◆ Given data ◆
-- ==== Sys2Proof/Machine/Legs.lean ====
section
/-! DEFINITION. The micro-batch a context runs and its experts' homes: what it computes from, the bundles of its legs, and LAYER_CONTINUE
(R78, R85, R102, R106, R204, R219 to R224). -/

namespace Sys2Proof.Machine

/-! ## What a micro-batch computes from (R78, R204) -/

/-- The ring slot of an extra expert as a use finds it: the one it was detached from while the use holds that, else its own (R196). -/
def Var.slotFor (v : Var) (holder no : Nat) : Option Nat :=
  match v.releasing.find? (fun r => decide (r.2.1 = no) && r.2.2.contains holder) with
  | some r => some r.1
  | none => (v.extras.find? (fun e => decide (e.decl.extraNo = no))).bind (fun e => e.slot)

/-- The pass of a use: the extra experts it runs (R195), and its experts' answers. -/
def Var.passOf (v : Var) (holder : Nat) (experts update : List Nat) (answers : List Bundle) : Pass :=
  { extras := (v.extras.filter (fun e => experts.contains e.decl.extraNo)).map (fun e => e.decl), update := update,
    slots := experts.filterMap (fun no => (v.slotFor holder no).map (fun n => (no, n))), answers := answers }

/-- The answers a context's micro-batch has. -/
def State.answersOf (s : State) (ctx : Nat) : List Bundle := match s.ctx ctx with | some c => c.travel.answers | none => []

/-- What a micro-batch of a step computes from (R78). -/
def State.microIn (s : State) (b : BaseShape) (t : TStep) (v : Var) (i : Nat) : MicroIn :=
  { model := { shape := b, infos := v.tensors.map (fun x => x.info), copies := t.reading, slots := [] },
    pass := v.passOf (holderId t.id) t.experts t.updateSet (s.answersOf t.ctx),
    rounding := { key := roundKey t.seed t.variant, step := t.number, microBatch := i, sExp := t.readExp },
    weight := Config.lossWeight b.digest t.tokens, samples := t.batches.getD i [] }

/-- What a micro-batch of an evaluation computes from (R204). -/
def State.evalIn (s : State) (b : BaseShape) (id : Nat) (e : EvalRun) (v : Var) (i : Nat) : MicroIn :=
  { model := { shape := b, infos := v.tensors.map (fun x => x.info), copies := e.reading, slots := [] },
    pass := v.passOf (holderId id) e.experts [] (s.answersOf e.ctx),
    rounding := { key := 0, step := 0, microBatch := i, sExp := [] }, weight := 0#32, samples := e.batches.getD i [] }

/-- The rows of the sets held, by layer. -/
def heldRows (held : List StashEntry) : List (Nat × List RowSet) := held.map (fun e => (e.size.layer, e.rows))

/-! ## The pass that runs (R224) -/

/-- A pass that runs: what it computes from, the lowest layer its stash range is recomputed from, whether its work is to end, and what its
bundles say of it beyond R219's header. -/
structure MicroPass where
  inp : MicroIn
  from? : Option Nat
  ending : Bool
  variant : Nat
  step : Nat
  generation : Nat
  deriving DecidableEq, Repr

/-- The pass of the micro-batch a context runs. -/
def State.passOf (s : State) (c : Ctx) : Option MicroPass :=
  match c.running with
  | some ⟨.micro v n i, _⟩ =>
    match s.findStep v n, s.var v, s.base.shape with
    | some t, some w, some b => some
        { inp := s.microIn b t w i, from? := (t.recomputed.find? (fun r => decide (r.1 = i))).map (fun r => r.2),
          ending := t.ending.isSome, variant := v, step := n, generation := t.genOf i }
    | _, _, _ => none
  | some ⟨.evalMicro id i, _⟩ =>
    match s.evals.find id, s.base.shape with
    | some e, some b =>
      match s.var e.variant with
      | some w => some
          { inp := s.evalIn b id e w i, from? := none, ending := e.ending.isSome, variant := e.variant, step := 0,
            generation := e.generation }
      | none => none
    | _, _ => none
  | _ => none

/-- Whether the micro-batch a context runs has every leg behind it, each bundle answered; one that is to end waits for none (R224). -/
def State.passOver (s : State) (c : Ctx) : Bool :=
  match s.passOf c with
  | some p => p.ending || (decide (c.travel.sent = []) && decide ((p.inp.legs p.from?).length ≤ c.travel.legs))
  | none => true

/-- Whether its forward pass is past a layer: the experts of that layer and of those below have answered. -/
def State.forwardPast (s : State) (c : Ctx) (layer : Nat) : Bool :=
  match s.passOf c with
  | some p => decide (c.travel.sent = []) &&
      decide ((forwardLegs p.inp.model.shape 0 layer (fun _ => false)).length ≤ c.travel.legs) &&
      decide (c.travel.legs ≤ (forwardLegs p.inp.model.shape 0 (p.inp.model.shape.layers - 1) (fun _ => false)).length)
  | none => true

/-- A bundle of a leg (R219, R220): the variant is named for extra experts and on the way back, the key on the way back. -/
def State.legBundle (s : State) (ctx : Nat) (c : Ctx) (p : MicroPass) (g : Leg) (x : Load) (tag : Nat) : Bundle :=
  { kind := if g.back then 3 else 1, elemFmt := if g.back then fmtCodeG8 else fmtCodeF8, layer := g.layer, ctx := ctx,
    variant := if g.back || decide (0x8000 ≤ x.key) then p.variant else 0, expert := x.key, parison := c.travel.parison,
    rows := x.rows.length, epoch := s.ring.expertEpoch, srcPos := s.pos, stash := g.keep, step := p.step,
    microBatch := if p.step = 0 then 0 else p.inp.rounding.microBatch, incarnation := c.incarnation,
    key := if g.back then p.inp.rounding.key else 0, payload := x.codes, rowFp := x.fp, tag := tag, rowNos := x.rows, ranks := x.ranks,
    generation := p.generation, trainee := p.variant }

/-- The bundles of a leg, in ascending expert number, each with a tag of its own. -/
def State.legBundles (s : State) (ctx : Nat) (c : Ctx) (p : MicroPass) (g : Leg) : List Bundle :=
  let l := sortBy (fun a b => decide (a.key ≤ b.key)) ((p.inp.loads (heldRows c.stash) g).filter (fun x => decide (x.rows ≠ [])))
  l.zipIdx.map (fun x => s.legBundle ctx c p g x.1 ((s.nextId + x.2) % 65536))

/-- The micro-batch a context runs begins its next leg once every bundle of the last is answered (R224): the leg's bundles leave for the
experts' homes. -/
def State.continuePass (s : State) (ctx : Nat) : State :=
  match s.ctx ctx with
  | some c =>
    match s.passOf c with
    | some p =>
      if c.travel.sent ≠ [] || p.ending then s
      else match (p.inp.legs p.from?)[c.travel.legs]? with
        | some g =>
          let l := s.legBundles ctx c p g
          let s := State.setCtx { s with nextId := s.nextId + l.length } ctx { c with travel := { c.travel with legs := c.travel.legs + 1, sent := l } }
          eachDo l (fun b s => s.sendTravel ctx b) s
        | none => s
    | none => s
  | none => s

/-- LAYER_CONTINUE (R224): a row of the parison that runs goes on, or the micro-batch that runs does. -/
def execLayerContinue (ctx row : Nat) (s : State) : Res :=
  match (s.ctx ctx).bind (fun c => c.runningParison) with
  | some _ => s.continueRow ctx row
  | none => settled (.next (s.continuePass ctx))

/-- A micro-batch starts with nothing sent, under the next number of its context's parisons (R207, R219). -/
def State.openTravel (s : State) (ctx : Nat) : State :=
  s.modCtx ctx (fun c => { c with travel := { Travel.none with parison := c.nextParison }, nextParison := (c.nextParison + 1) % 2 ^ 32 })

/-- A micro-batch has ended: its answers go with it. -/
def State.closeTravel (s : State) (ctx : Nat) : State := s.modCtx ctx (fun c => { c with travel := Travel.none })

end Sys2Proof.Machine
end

...

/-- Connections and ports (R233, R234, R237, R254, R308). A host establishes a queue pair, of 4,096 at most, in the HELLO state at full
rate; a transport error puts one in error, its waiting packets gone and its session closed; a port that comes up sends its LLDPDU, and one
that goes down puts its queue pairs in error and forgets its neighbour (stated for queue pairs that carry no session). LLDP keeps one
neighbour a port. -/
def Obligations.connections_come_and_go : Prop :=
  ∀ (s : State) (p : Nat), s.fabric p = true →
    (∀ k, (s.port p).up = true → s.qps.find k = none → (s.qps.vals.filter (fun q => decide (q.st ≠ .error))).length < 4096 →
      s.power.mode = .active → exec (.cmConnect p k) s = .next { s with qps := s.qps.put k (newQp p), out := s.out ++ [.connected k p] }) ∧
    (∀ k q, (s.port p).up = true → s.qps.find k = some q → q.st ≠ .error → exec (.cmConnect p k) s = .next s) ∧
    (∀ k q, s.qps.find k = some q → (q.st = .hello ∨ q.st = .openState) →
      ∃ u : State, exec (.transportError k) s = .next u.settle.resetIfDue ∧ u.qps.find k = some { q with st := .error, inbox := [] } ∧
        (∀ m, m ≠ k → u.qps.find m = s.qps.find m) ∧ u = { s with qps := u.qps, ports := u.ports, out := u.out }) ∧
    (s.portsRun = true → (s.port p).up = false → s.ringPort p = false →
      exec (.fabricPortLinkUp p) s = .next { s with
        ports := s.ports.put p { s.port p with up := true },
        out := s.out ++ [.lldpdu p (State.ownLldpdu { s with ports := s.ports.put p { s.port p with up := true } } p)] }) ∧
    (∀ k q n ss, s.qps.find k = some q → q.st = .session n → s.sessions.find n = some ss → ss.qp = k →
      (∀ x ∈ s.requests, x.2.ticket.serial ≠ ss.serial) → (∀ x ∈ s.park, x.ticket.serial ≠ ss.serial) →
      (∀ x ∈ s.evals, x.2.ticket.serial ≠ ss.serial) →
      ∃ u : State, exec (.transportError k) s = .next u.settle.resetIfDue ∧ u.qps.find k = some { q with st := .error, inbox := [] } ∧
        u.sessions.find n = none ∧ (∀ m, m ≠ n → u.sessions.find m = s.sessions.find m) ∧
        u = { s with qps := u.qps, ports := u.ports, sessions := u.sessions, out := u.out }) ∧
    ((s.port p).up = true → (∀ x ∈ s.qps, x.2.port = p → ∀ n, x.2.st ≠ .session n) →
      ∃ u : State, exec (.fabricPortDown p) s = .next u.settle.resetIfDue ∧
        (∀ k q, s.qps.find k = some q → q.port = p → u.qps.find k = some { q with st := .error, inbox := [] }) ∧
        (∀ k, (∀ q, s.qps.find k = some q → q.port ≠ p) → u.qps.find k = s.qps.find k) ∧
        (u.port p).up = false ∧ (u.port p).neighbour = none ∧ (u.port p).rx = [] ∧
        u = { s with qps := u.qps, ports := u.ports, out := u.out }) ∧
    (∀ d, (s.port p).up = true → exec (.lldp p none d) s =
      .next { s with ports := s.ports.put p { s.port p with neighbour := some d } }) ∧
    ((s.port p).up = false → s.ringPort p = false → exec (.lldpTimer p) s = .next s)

◆ To do ◆
For this task, write out exactly the lines of the entries above, starting at the line with "match s.var e.variant with" and ending at the line with "way back. -/", both included, and no others.

◆ Answer to the exercise ◆
      match s.var e.variant with
      | some w => some
          { inp := s.evalIn b id e w i, from? := none, ending := e.ending.isSome, variant := e.variant, step := 0,
            generation := e.generation }
      | none => none
    | _, _ => none
  | _ => none

/-- Whether the micro-batch a context runs has every leg behind it, each bundle answered; one that is to end waits for none (R224). -/
def State.passOver (s : State) (c : Ctx) : Bool :=
  match s.passOf c with
  | some p => p.ending || (decide (c.travel.sent = []) && decide ((p.inp.legs p.from?).length ≤ c.travel.legs))
  | none => true

/-- Whether its forward pass is past a layer: the experts of that layer and of those below have answered. -/
def State.forwardPast (s : State) (c : Ctx) (layer : Nat) : Bool :=
  match s.passOf c with
  | some p => decide (c.travel.sent = []) &&
      decide ((forwardLegs p.inp.model.shape 0 layer (fun _ => false)).length ≤ c.travel.legs) &&
      decide (c.travel.legs ≤ (forwardLegs p.inp.model.shape 0 (p.inp.model.shape.layers - 1) (fun _ => false)).length)
  | none => true

/-- A bundle of a leg (R219, R220): the variant is named for extra experts and on the way back, the key on the way back. -/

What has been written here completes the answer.